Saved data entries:

-- ==== Sys2Proof/Laws/Bus.lean ====
section
/-! SUPPORT. The offset decode (R61), window by window. -/

namespace Sys2Proof.Machine

theorem windowOf_reg {a : Nat} (h : a < 0x400) : windowOf a = .reg a := by
  unfold windowOf; rw [if_pos h]

theorem windowOf_sym {j : Nat} (h : j < 256) : windowOf (symAddr j) = .sym j := by
  unfold windowOf symAddr
  rw [if_neg (by omega), if_pos (by omega)]
  congr; omega

theorem windowOf_unmapped {a : Nat} (h : 0x800 ≤ a) (h' : a < 0x10000) : windowOf a = .unmapped := by
  unfold windowOf; rw [if_neg (by omega), if_neg (by omega), if_pos h']

theorem windowOf_plane (p : PlaneId) {j : Nat} (h : j < 8192) : windowOf (planeBase p + 4 * j) = .plane p j := by
  cases p
  · show windowOf (0x10000 + 4 * j) = _
    unfold windowOf
    rw [if_neg (by omega), if_neg (by omega), if_neg (by omega), if_pos (by omega)]
    congr; omega
  · show windowOf (0x18000 + 4 * j) = _
    unfold windowOf
    rw [if_neg (by omega), if_neg (by omega), if_neg (by omega), if_neg (by omega)]
    congr; omega

/-- Only the unmapped range decodes to no window. -/
theorem windowOf_eq_unmapped {a : Nat} : windowOf a = .unmapped ↔ 0x800 ≤ a ∧ a < 0x10000 := by
  constructor
  · intro h
    by_cases h1 : a < 0x400
    · rw [windowOf_reg h1] at h; cases h
    · unfold windowOf at h
      rw [if_neg h1] at h
      split at h
      · cases h
      · split at h
        · omega
        · split at h <;> cases h
  · exact fun h => windowOf_unmapped h.1 h.2

theorem toNat_planeAddr (p : PlaneId) {j : Nat} (h : j < 8192) : (planeAddr p j).toNat = planeBase p + 4 * j := by
  have := planeBase_cases p
  unfold planeAddr
  rw [BitVec.toNat_ofNat]
  omega

theorem toNat_symAddr {j : Nat} (h : j < 256) : (BitVec.ofNat 17 (symAddr j)).toNat = symAddr j := by
  unfold symAddr
  rw [BitVec.toNat_ofNat]
  omega

/-- Every register lies at its offset (R22). -/
theorem regAt_regOffset (r : Reg) : regAt (regOffset r) = some r := by cases r <;> rfl

/-- An ERROR response is given exactly to narrow, misaligned and unmapped transactions (R64, R65, R67). -/
theorem busLegal_eq_true {addr : Offset} {size : Size} :
    busLegal addr size = true ↔ size = .word ∧ addr.toNat % 4 = 0 ∧ ¬ (0x800 ≤ addr.toNat ∧ addr.toNat < 0x10000) := by
  simp only [busLegal, Bool.and_eq_true, beq_iff_eq, bne_iff_ne, ne_eq, windowOf_eq_unmapped, and_assoc]

end Sys2Proof.Machine
end

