-- ==== Sys2Proof/Laws/Ops.lean ====
section
/-! SUPPORT. What the shared operations can do, once each: the completion of a command, the operand checks, the draws of an
aborted command. -/

namespace Sys2Proof.Machine

/-- The completion of a command, with the latch's command at hand (R102). -/
theorem runCommand_eq {s : State} {c : Command} (h : s.pending = some c) (body : Args → Except CmdError State) :
    s.runCommand body =
      match body c.args with
      | .ok t => .next t.completeOk
      | .error e => .next (s.completeErr e) := by
  cases s
  dsimp only at h
  subst h
  rfl

/-- All that the completion of a command can answer (R102, R104). -/
theorem runCommand_next {s t : State} {body : Args → Except CmdError State} (h : s.runCommand body = .next t) :
    ∃ c, s.pending = some c ∧
      ((∃ u, body c.args = .ok u ∧ t = u.completeOk) ∨ ∃ e, body c.args = .error e ∧ t = s.completeErr e) := by
  unfold State.runCommand at h
  split at h
  · cases h
  · next c hc =>
    refine ⟨c, hc, ?_⟩
    split at h
    · next u hu => cases h; exact .inl ⟨u, hu, rfl⟩
    · next e he => cases h; exact .inr ⟨e, he, rfl⟩

/-- The completion stops only where no command is pending (log 10). -/
theorem runCommand_of_pending {s : State} {c : Command} (h : s.pending = some c) (body : Args → Except CmdError State) :
    ∃ t, s.runCommand body = .next t := by
  rw [runCommand_eq h]
  cases body c.args <;> exact ⟨_, rfl⟩

theorem runCommand_of_none {s : State} (h : s.pending = none) (body : Args → Except CmdError State) :
    s.runCommand body = .fault .noCommand := by
  simp only [State.runCommand, h]

/-- A command whose body answers `u` completes with `u`'s writes (R102). -/
theorem runCommand_ok {s u : State} {c : Command} {body : Args → Except CmdError State} (h : s.pending = some c)
    (hb : body c.args = .ok u) : s.runCommand body = .next u.completeOk := by rw [runCommand_eq h, hb]

/-- A command whose body raises `e` completes with that error and no other write (R104). -/
theorem runCommand_error {s : State} {c : Command} {body : Args → Except CmdError State} {e : CmdError}
    (h : s.pending = some c) (hb : body c.args = .error e) : s.runCommand body = .next (s.completeErr e) := by
  rw [runCommand_eq h, hb]

@[simp] theorem require_true (e : CmdError) (k : Except CmdError State) : require true e k = k := rfl

@[simp] theorem require_false (e : CmdError) (k : Except CmdError State) : require false e k = .error e := rfl

/-- All that a check can answer. -/
theorem require_ok {b : Bool} {e : CmdError} {k : Except CmdError State} {t : State} (h : require b e k = .ok t) :
    b = true ∧ k = .ok t := by
  cases b
  · simp at h
  · exact ⟨rfl, by simpa using h⟩

theorem fieldOperand_of_le {v : Word} (h : v.toNat ≤ 0xFF) (k : Byte → Except CmdError State) :
    fieldOperand v k = k (v.setWidth 8) := by simp [fieldOperand, h]

theorem fieldOperand_of_gt {v : Word} (h : 0xFF < v.toNat) (k : Byte → Except CmdError State) :
    fieldOperand v k = .error .operand := by
  have : ¬ v.toNat ≤ 0xFF := by omega
  simp [fieldOperand, this]

/-- All that a field operand can answer (R151). -/
theorem fieldOperand_ok {v : Word} {k : Byte → Except CmdError State} {t : State} (h : fieldOperand v k = .ok t) :
    v.toNat ≤ 0xFF ∧ k (v.setWidth 8) = .ok t := by
  have := require_ok h
  simpa using this

/-- All that the single-bit operand can answer (R118). -/
theorem pointOperand_ok {s t : State} {p : PlaneId} {A : Args} {k : Nat → Nat → Except CmdError State}
    (h : pointOperand s p A k = .ok t) :
    s.planeInit p = true ∧ A.a0.toNat < (s.shape p).width.toNat ∧ A.a1.toNat < (s.shape p).height.toNat ∧
      k A.a0.toNat A.a1.toNat = .ok t := by
  obtain ⟨h1, h2⟩ := require_ok h
  obtain ⟨h2, h3⟩ := require_ok h2
  simp only [State.inBounds, Bool.and_eq_true, decide_eq_true_eq] at h2
  exact ⟨h1, h2.1, h2.2, h3⟩

/-- The draws of an aborted command: the entries it names hold a value from then on, every other byte is as before (R223). -/
theorem drawSyms_spec {hit : Nat → Bool} {d : Nat} {m : Memory} (hm : m.wf = true) : ∀ {n : Nat}, n ≤ 256 →
    (m.drawSyms hit d n).wf = true ∧
      (∀ j, j < n → hit j = true → (m.drawSyms hit d n).byteAt (symAddr j) = some (Config.freeByte (d + j))) ∧
      ∀ a, (∀ j, j < n → hit j = true → a ≠ symAddr j) → (m.drawSyms hit d n).byteAt a = m.byteAt a := by
  intro n
  induction n with
  | zero => exact fun _ => ⟨hm, by simp, fun _ _ => rfl⟩
  | succ n ih =>
    intro hn
    obtain ⟨h1, h2, h3⟩ := ih (by omega)
    unfold Memory.drawSyms
    by_cases hh : hit n = true
    · rw [if_pos hh]
      refine ⟨wf_write h1 (symAddr_cell (by omega)) _, fun j hj hjh => ?_, fun a ha => ?_⟩
      · rw [byteAt_write h1]
        by_cases he : j = n
        · subst he; rw [if_pos rfl]
        · rw [if_neg (by simp [symAddr]; omega)]
          exact h2 j (by omega) hjh
      · rw [byteAt_write h1, if_neg (ha n (by omega) hh)]
        exact h3 a fun j hj => ha j (by omega)
    · rw [if_neg hh]
      refine ⟨h1, fun j hj hjh => ?_, fun a ha => h3 a fun j hj => ha j (by omega)⟩
      have : j ≠ n := by rintro rfl; exact hh hjh
      exact h2 j (by omega) hjh

/-- Storage after a soft reset: in canonical form, every plane byte 0 (R222). -/
theorem softResetMem_spec {s : State} (hm : s.mem.wf = true) :
    s.softResetMem.wf = true ∧ ∀ a, 0x10000 ≤ a → a < 0x20000 → s.softResetMem.byteAt a = some 0#8 := by
  have hd := wf_drop hm 0x10000 0x10000
  have hb : ∀ a, 0x10000 ≤ a → a < 0x20000 → (s.mem.drop 0x10000 0x10000).byteAt a = some 0#8 := fun a h1 h2 => by
    rw [byteAt_drop, if_pos (by omega)]
    exact (plane_range_cell ⟨h1, h2⟩).2
  unfold State.softResetMem
  split
  · exact ⟨hd, hb⟩
  · next c _ =>
    obtain ⟨h1, -, h3⟩ := drawSyms_spec (hit := c.abortedSym) (d := s.draws) hd (n := Config.symDepth) (by decide)
    refine ⟨h1, fun a ha ha' => ?_⟩
    dsimp only
    rw [h3 a fun j hj _ => by have : j < 256 := hj; unfold symAddr; omega]
    exact hb a ha ha'

end Sys2Proof.Machine
end

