/-- A step goes on, or takes a transaction while `rst` is asserted (R221). -/
theorem step_goesOn_or_refused (s : State) :
    s.goesOn ∨ ∃ e rest, s.rst = true ∧ s.host = e :: rest ∧ HostEvent.isTransaction e = true := by
  cases hturn : s.unitTurn with
  | true =>
    obtain ⟨⟨c, hc⟩, -⟩ := unitTurn_of_host hturn
    obtain ⟨t, hunit, -⟩ := unitStep_spec hc
    exact .inl ⟨t, by rw [step_unit hc hturn, hunit]⟩
  | false =>
    cases hhost : s.host with
    | nil => exact .inl ⟨s, step_idle hturn hhost⟩
    | cons e rest =>
      by_cases h : s.rst = true ∧ HostEvent.isTransaction e = true
      · exact .inr ⟨e, rest, h.1, rfl, h.2⟩
      · rw [State.goesOn, step_host hturn hhost]
        exact .inl (hostEvent_goesOn (s := { s with delay := s.delay - 1 }) h rest)

/-- Settles O55: a step that does not go on is refused, so it does not fault. -/
theorem stepStopsOnlyOnTransactionsDuringReset : Obligations.StepStopsOnlyOnTransactionsDuringReset := by
  intro s
  refine ⟨fun f hf => ?_, fun e rest => step_refused, fun hgo => ?_⟩
  · obtain ⟨t, ht⟩ | ⟨e, rest, hrst, hhost, he⟩ := step_goesOn_or_refused s
    · cases ht.symm.trans hf
    · cases (step_refused hrst hhost he).symm.trans hf
  · obtain h | ⟨e, rest, hrst, hhost, he⟩ := step_goesOn_or_refused s
    · exact h
    · rcases hgo with hlow | hnone
      · exact absurd (hlow.symm.trans hrst) Bool.false_ne_true
      · exact absurd ((hnone e rest hhost).symm.trans he) Bool.false_ne_true

/-! ### The build, RESULT and the shapes -/

/-- `t` has RESULT and the shapes of `s` (R30, R32). -/
def State.SameResults (s t : State) : Prop := t.result = s.result ∧ t.shape0 = s.shape0 ∧ t.shape1 = s.shape1

/-- RESULT, the shapes, the latch and DONE as after a reset (R220). -/
def State.ClearedResults (t : State) : Prop :=
  t.result = 0 ∧ t.shape0 = Shape.none ∧ t.shape1 = Shape.none ∧ t.pending = none ∧ t.done = false

/-- A register write keeps the build; only a CTRL write with SRST = 1 changes RESULT and the shapes, and it clears them (R27). -/
theorem writeReg_results (s : State) (r : Reg) (v : Word) :
    (s.writeReg r v).build = s.build ∧
      (s.SameResults (s.writeReg r v) ∨ (r = .ctrl ∧ v.getLsbD 1 = true) ∧ (s.writeReg r v).ClearedResults) := by
  cases r with
  | ctrl =>
    rw [State.writeReg]
    cases hsrst : v.getLsbD 1
    · rw [writeCtrl_of_srst_clear hsrst]
      exact ⟨rfl, .inl ⟨rfl, rfl, rfl⟩⟩
    · rw [writeCtrl_of_srst_set hsrst]
      exact ⟨rfl, .inr ⟨⟨rfl, rfl⟩, rfl, rfl, rfl, rfl, rfl⟩⟩
  | cmd =>
    rw [State.writeReg, State.writeCmd]
    cases s.busy <;> exact ⟨rfl, .inl ⟨rfl, rfl, rfl⟩⟩
  | status | arg0 | arg1 | arg2 | arg3 => exact ⟨rfl, .inl ⟨rfl, rfl, rfl⟩⟩
  | id | version | errcode | result | param | shape0 | shape1 => exact ⟨rfl, .inl ⟨rfl, rfl, rfl⟩⟩

/-- A register is found at its own offset alone (R22). -/
theorem regOffset_of_regAt {a : Nat} {r : Reg} (h : regAt a = some r) : regOffset r = a :=
  beq_iff_eq.1 (List.find?_some (p := (regOffset · == a)) h)

/-- The same of a write transaction: the only one that clears RESULT is at CTRL's offset, 4 bytes wide. -/
theorem memWrite_results (s : State) (addr : Offset) (size : Size) (v : Word) :
    (s.memWrite addr size v).build = s.build ∧
      (s.SameResults (s.memWrite addr size v) ∨
        (addr = 0x008 ∧ size = .word ∧ v.getLsbD 1 = true) ∧ (s.memWrite addr size v).ClearedResults) := by
  obtain ⟨r, hlegal, hreg, hwrite⟩ | ⟨busyErr, busErr, mem, hwrite⟩ := memWrite_cases s addr size v
  · rw [hwrite]
    obtain ⟨hbuild, hsame | ⟨⟨rfl, hsrst⟩, hcleared⟩⟩ := writeReg_results s r v
    · exact ⟨hbuild, .inl hsame⟩
    · have haddr : addr = 0x008 := eq_regAddr (r := .ctrl) (regOffset_of_regAt hreg).symm
      exact ⟨hbuild, .inr ⟨⟨haddr, (busLegal_eq_true.1 hlegal).1, hsrst⟩, hcleared⟩⟩
  · rw [hwrite]
    exact ⟨rfl, .inl ⟨rfl, rfl, rfl⟩⟩

theorem readTransaction_results (s : State) (addr : Offset) (size : Size) :
    (s.readTransaction addr size).build = s.build ∧ s.SameResults (s.readTransaction addr size) := by
  obtain ⟨busErr, draws, hread⟩ := memRead_state s addr size
  rw [State.readTransaction, hread]
  exact ⟨rfl, rfl, rfl, rfl⟩

/-- The host events that clear RESULT and the shapes: the assertion of `rst`, and the CTRL write of a soft reset (R220, R222). -/
def State.Resets (s : State) (e : HostEvent) : Prop :=
  e = .assertRst ∨ (s.rst = false ∧ ∃ v : Word, v.getLsbD 1 = true ∧ e = .write 0x008 .word v)

/-- A host event keeps the build, and RESULT and the shapes, or it is a reset and clears these. -/
theorem hostEvent_results {s t : State} {e : HostEvent} {rest : List HostEvent} (ht : s.hostEvent e rest = .next t) :
    t.build = s.build ∧ (s.SameResults t ∨ s.Resets e ∧ t.ClearedResults) := by
  rcases hostEvent_next ht with ⟨rfl, rfl⟩ | ⟨-, rfl⟩ | ⟨addr, size, -, -, rfl⟩ | ⟨addr, size, v, rfl, hrst, rfl⟩ | ⟨-, -, rfl⟩
  · exact ⟨rfl, .inr ⟨.inl rfl, rfl, rfl, rfl, rfl, rfl⟩⟩
  · exact ⟨rfl, .inl ⟨rfl, rfl, rfl⟩⟩
  · exact (readTransaction_results s addr size).imp id .inl
  · obtain ⟨hbuild, hsame | ⟨⟨rfl, rfl, hsrst⟩, hcleared⟩⟩ := memWrite_results s addr size v
    · exact ⟨hbuild, .inl hsame⟩
    · exact ⟨hbuild, .inr ⟨.inr ⟨hrst, v, hsrst, rfl⟩, hcleared⟩⟩
  · exact (readTransaction_results s statusAddr .word).imp id .inl

/-- A completion keeps the build (R19). -/
theorem unitStep_build {s t : State} {c : Command} (h : s.unitStep c = .next t) : t.build = s.build := by
  obtain ⟨i, -, hexec⟩ | ⟨e, -, rfl⟩ := unitStep_next h
  · obtain ⟨u, ⟨_, _, _, _, _, rfl⟩, rfl⟩ | ⟨e, rfl⟩ := exec_next hexec <;> rfl
  · rfl

/-- Settles O59: the unit's completion keeps the build, the idle step everything, and of the host's events only the resets clear. -/
theorem resultsChangeOnlyAtCompletionOrReset : Obligations.ResultsChangeOnlyAtCompletionOrReset := by
  intro s t ht
  rcases step_next ht with ⟨c, -, hturn, hunit⟩ | ⟨-, -, rfl⟩ | ⟨e, rest, -, hhost, hevent⟩
  · exact ⟨unitStep_build hunit, fun hhostTurn => absurd (hhostTurn.symm.trans hturn) Bool.false_ne_true⟩
  · exact ⟨rfl, fun _ => .inl ⟨rfl, rfl, rfl⟩⟩
  · obtain ⟨hbuild, hsame | ⟨hreset, hcleared⟩⟩ := hostEvent_results hevent
    · exact ⟨hbuild, fun _ => .inl hsame⟩
    · refine ⟨hbuild, fun _ => .inr ⟨⟨rest, ?_⟩, hcleared⟩⟩
      rw [hhost]
      obtain rfl | ⟨hrst, v, hsrst, rfl⟩ := hreset
      · exact .inl rfl
      · exact .inr ⟨hrst, v, hsrst, rfl⟩
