-- ==== Sys2Proof/Machine/Ops.lean ====
section
/-! DEFINITION. The named operations over memory and registers: the memory port and its word accesses
(spec/20_memory.md R43 to R45), the register writes, the stack primitives (R101, R102), instruction fetch (R80),
raising a fatal condition (R224), and the frame of a handler inside a step (R80 to R84). There is no trap return
(R227); the instruction RTI is in Stack.lean. -/

namespace Sys2Proof.Machine

/-! ### Memory cells -/

/-- The byte a memory holds at an address; an address it does not list reads `Config.unlistedByte` (R24, log 1). -/
def Memory.read (m : Memory) (a : Nat) : Byte :=
  match m with
  | [] => Config.unlistedByte
  | (b, v) :: rest => if a = b then v else Memory.read rest a

/-- The memory without its entry for an address. -/
def Memory.unlist (m : Memory) (a : Nat) : Memory := m.filter (fun c => decide (c.1 ≠ a))

/-- The memory with an entry put before the first entry of a higher address. -/
def Memory.enlist (m : Memory) (a : Nat) (v : Byte) : Memory :=
  match m with
  | [] => [(a, v)]
  | (b, w) :: rest => if a < b then (a, v) :: (b, w) :: rest else (b, w) :: Memory.enlist rest a v

/-- Write one byte (R24, R41). Writing what an unlisted address reads as removes the entry. -/
def Memory.write (m : Memory) (a : Nat) (v : Byte) : Memory :=
  if v = Config.unlistedByte then m.unlist a else (m.unlist a).enlist a v

/-- The canonical form: addresses of the address space, strictly rising, and no entry equal to what an unlisted
address reads as. -/
abbrev Memory.wf (m : Memory) : Prop :=
  m.Pairwise (fun c d => c.1 < d.1) ∧ ∀ c ∈ m, c.1 < 65536 ∧ c.2 ≠ Config.unlistedByte

/-! ### Memory port and registers -/

/-- `MemRead(addr, 1)` (R43). -/
def State.read (s : State) (a : Addr) : Byte := s.mem.read a.toNat

/-- `MemWrite(addr, 1, v)` (R43). -/
def State.write (s : State) (a : Addr) (v : Byte) : State := { s with mem := s.mem.write a.toNat v }

/-- `MemRead(addr, 2)`: little-endian, the high byte at `addr + 1` within 16 bits (R44). -/
def State.readWord (s : State) (a : Addr) : Addr := concat (s.read (a + 1)) (s.read a)

/-- `MemWrite(addr, 2, v)`: low byte first, the high byte at `addr + 1` within 16 bits (R45). -/
def State.writeWord (s : State) (a : Addr) (w : Addr) : State := (s.write a (lowByte w)).write (a + 1) (highByte w)

/-- `A <- v`. -/
def State.setA (s : State) (v : Byte) : State := { s with a := v }

/-- `X <- v`. -/
def State.setX (s : State) (v : Byte) : State := { s with x := v }

/-- `Y <- v`. -/
def State.setY (s : State) (v : Byte) : State := { s with y := v }

/-- `P <- v`, all eight bits. -/
def State.setP (s : State) (v : Byte) : State := { s with p := v }

/-- `SP <- v`. -/
def State.setSP (s : State) (v : Byte) : State := { s with sp := v }

/-- `PC <- target`. -/
def State.setPC (s : State) (v : Addr) : State := { s with pc := v }

/-- `run <- r`. -/
def State.setRun (s : State) (r : RunState) : State := { s with run := r }

/-- One flag of P (R7). -/
def State.flag (s : State) (f : Flag) : Bool := getFlag f s.p

/-- `P.f <- v`. -/
def State.setFlag (s : State) (f : Flag) (v : Bool) : State := s.setP (putFlag f v s.p)

/-! ### Widening -/

/-- `zext_16(v)` (R7). -/
def zext (v : Byte) : Addr := v.setWidth 16

/-- `sext_16(v)`: `v` if `v < 128`, else `v + 0xFF00` (R7). -/
def sext (v : Byte) : Addr := v.signExtend 16

/-! ### The stack -/

/-- The stack address `{0x01, s}` of an SP value (R18). -/
def stackAddr (sp : Byte) : Addr := Config.stackPage + zext sp

/-- `Push(v)`: write, then decrement (R101). SP wraps; nothing is raised. -/
def State.push (s : State) (v : Byte) : State := (s.write (stackAddr s.sp) v).setSP (s.sp - 1)

/-- The value `Pop()` returns: the byte at the incremented SP (R102). -/
def State.popped (s : State) : Byte := s.read (stackAddr (s.sp + 1))

/-- The state `Pop()` leaves: SP incremented and the byte it read replaced by 0x00 (R102). -/
def State.afterPop (s : State) : State := (s.setSP (s.sp + 1)).write (stackAddr (s.sp + 1)) 0x00

/-! ### Fatal conditions -/

/-- `raise K(opc, pc0)` (R224): the record is written and the core enters FAULTED; nothing else changes. -/
def State.raise (s : State) (k : FatalKind) (opc : Byte) (pc0 : Addr) : State :=
  { s with run := .faulted, fault := some ⟨k, opc, pc0⟩ }

/-- Raise for the instruction at PC: the record holds "the opcode byte fetched and `pc0`" (R21; log 5). -/
def State.raiseHere (s : State) (k : FatalKind) : State := s.raise k (s.read s.pc) s.pc

/-! ### Fetch and decode -/

/-- Fetch and decode the instruction at PC through a given Operation Table; operand addresses wrap (R13, R63, R80;
log 6). -/
def fetchDecodeWith (table : Byte → Option Descriptor) (s : State) : Except DecodeError Instr :=
  decodeWith table (s.read s.pc) (s.read (s.pc + 1)) (s.read (s.pc + 2))

/-- Fetch and decode the instruction at PC. -/
def fetchDecode (s : State) : Except DecodeError Instr := fetchDecodeWith optable s

/-- What a step does when no instruction can be decoded at PC: UnknownOpcode (R221). No other condition arises at decode:
NotImplemented and AddressingModeMisuse are raised in the meanings (R222, R223), so a table that pairs a mnemonic with a
mode that is no row of R64 (SEC Immediate, INX ZeroPage, BCC Absolute) raises nothing here (DEDUCED, log 17). -/
def raiseDecodeError (e : DecodeError) (s : State) : State :=
  match e with
  | .unknownOpcode opc => s.raise .unknownOpcode opc s.pc

/-! ### The frame of a handler -/

/-- What a handler of R80 does: complete without writing PC (`pc_set` false), complete having written it (`pc_set`
true), or ask for the effective address of a mode that has none (R97). -/
inductive Handled where
  | fallThrough (s : State)
  | jumped (s : State)
  | misuse

/-- Run a handler for an instruction of a given length (R80 to R84): PC past the opcode, the handler, then PC by
`len - 1` unless the handler set it. Misuse raises with the state as it was before the step (R81, R223). -/
def runHandler (len : Nat) (h : State → Handled) (s : State) : Result :=
  match h (s.setPC (s.pc + 1)) with
  | .fallThrough t => .next (t.setPC (t.pc + BitVec.ofNat 16 (len - 1)))
  | .jumped t => .next t
  | .misuse => .next (s.raiseHere .addressingModeMisuse)

end Sys2Proof.Machine
end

**Task objective**
Give back, word for word, only the lines above from the line holding "def State.SameResults (s" to the line holding "(s.writeReg r v).build = s.build ∧", both included.

**Solution for this problem**
def State.SameResults (s t : State) : Prop := t.result = s.result ∧ t.shape0 = s.shape0 ∧ t.shape1 = s.shape1

/-- RESULT, the shapes, the latch and DONE as after a reset (R220). -/
def State.ClearedResults (t : State) : Prop :=
  t.result = 0 ∧ t.shape0 = Shape.none ∧ t.shape1 = Shape.none ∧ t.pending = none ∧ t.done = false

/-- A register write keeps the build; only a CTRL write with SRST = 1 changes RESULT and the shapes, and it clears them (R27). -/
theorem writeReg_results (s : State) (r : Reg) (v : Word) :
    (s.writeReg r v).build = s.build ∧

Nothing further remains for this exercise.